(Dataset entries)
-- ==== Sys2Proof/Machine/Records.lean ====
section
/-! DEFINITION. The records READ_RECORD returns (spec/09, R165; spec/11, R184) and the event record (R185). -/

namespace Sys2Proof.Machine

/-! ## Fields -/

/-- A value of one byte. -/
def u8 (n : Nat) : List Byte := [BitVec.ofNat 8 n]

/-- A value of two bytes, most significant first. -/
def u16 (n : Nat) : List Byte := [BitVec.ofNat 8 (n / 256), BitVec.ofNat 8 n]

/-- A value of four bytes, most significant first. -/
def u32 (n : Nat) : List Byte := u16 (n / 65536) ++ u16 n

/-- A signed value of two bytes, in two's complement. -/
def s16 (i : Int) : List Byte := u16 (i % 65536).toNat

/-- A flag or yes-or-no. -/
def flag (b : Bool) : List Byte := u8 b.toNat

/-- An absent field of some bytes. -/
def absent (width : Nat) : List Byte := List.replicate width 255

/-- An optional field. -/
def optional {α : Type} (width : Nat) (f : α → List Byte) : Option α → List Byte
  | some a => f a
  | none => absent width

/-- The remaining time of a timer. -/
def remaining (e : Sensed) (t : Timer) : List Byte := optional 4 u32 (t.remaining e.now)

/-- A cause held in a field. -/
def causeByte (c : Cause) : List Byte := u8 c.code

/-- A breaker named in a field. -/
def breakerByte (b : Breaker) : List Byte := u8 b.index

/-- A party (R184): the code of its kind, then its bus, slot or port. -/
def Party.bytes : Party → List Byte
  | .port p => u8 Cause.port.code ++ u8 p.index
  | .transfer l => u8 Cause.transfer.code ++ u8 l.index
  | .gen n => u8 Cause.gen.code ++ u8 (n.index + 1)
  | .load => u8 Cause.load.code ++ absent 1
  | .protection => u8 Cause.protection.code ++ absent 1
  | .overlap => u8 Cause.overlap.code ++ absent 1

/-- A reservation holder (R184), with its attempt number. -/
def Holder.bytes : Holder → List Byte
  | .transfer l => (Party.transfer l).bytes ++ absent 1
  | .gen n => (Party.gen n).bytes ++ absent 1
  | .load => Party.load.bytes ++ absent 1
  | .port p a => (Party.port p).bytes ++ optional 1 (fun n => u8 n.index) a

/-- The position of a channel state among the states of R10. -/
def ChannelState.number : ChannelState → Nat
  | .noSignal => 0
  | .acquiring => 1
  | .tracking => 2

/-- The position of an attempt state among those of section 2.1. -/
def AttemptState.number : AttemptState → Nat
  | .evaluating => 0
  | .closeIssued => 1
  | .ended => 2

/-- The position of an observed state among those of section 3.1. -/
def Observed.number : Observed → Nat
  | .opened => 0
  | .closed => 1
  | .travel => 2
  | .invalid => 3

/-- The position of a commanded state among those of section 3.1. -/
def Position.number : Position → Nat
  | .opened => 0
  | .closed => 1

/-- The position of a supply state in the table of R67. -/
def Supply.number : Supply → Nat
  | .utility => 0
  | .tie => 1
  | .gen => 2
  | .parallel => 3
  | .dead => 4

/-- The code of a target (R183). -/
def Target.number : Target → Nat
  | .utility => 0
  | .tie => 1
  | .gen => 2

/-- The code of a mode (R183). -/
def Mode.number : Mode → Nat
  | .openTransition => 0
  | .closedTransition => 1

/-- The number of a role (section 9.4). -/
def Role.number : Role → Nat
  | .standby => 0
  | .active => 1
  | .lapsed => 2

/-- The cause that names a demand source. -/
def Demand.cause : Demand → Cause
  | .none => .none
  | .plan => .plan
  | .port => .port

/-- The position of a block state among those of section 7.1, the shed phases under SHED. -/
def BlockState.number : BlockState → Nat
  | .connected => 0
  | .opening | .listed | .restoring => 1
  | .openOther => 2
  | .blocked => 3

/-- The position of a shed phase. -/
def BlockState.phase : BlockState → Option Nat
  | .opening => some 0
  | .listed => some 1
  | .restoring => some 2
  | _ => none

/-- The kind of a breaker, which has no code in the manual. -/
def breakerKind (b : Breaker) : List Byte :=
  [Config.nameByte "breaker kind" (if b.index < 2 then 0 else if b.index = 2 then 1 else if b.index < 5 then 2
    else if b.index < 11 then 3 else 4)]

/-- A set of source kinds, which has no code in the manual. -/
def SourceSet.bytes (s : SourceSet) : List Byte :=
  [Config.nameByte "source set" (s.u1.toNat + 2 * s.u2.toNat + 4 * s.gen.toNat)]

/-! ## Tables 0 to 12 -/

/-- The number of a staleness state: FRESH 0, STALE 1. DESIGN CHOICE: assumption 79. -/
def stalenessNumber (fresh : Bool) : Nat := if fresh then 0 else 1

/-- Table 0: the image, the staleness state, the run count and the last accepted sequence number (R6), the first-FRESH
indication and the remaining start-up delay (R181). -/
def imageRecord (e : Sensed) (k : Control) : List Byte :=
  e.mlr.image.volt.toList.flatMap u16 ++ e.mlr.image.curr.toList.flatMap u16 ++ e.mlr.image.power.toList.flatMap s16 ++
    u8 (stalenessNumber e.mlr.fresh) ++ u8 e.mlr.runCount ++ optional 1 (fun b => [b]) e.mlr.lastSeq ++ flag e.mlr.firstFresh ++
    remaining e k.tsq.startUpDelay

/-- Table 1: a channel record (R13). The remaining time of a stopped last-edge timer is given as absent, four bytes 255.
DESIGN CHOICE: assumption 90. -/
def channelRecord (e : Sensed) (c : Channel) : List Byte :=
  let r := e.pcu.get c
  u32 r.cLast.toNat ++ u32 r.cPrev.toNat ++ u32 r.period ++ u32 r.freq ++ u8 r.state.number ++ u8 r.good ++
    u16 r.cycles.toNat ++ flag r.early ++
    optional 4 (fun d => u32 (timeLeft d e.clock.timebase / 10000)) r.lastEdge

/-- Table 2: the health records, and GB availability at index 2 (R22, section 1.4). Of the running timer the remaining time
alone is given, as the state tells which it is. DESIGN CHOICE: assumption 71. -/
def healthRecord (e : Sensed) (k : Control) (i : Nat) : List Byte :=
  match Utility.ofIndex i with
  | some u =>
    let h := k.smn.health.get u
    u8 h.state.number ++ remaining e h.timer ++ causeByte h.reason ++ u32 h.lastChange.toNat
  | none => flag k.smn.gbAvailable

--

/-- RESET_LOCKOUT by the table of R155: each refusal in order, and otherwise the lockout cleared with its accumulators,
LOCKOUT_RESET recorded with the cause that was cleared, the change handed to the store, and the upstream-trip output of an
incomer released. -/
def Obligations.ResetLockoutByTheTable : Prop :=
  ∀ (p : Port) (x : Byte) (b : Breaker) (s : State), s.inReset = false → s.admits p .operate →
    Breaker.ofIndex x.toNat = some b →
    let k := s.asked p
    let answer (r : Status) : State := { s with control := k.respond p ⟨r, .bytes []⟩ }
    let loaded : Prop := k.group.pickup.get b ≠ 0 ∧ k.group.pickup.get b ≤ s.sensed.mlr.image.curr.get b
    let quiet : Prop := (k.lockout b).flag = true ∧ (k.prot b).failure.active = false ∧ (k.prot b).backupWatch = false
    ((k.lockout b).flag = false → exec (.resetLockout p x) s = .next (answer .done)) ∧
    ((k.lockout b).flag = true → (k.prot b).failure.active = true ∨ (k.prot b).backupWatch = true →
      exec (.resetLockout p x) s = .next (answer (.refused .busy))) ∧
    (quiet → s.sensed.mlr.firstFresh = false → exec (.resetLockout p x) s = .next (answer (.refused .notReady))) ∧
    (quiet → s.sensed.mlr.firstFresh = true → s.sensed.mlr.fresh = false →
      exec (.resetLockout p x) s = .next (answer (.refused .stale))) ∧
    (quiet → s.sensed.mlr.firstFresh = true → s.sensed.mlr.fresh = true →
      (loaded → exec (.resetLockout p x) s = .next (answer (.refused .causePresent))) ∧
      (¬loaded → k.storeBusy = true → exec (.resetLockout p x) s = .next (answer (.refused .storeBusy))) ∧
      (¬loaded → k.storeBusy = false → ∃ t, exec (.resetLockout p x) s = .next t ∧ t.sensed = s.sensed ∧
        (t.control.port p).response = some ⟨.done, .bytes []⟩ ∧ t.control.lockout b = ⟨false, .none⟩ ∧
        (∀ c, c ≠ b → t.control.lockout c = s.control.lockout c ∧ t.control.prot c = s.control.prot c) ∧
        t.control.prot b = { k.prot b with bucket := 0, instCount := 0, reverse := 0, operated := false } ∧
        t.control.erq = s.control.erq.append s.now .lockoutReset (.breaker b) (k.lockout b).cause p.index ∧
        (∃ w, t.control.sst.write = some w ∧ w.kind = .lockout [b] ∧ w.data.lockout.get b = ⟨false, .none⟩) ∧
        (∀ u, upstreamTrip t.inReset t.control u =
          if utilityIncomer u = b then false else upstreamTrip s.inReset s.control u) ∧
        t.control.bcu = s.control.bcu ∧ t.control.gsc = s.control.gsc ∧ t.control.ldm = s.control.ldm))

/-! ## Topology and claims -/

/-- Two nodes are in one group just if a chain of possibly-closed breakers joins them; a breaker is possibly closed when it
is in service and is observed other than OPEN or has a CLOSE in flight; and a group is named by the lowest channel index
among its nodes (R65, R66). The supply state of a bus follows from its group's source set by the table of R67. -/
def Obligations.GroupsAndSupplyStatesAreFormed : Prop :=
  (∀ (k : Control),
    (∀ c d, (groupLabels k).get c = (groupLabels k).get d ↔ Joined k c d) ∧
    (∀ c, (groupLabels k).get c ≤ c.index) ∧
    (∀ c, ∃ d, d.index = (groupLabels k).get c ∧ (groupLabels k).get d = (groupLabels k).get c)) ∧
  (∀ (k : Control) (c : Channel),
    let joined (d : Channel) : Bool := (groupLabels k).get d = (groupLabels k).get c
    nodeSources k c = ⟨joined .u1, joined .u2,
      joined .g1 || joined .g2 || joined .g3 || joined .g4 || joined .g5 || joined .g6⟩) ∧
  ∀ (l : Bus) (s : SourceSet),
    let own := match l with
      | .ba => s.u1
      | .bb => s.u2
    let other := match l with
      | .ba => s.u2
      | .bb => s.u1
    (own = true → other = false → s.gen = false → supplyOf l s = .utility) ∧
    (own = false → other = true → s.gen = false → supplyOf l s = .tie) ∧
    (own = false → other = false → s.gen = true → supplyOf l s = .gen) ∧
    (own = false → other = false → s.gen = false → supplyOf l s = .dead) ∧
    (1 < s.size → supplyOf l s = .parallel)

--

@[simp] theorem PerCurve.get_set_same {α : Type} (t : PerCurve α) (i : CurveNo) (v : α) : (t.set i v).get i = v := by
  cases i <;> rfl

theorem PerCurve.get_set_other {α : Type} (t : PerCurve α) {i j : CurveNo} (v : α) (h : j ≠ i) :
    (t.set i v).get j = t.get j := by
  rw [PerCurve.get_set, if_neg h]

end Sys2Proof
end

> **Task brief**: Which lines above run from the one containing "timer the remaining time" down to the one containing "none => flag k.smn.gbAvailable"? Repeat exactly those, both ends included, and nothing else.

> **Task answer**:
/-- Table 2: the health records, and GB availability at index 2 (R22, section 1.4). Of the running timer the remaining time
alone is given, as the state tells which it is. DESIGN CHOICE: assumption 71. -/
def healthRecord (e : Sensed) (k : Control) (i : Nat) : List Byte :=
  match Utility.ofIndex i with
  | some u =>
    let h := k.smn.health.get u
    u8 h.state.number ++ remaining e h.timer ++ causeByte h.reason ++ u32 h.lastChange.toNat
  | none => flag k.smn.gbAvailable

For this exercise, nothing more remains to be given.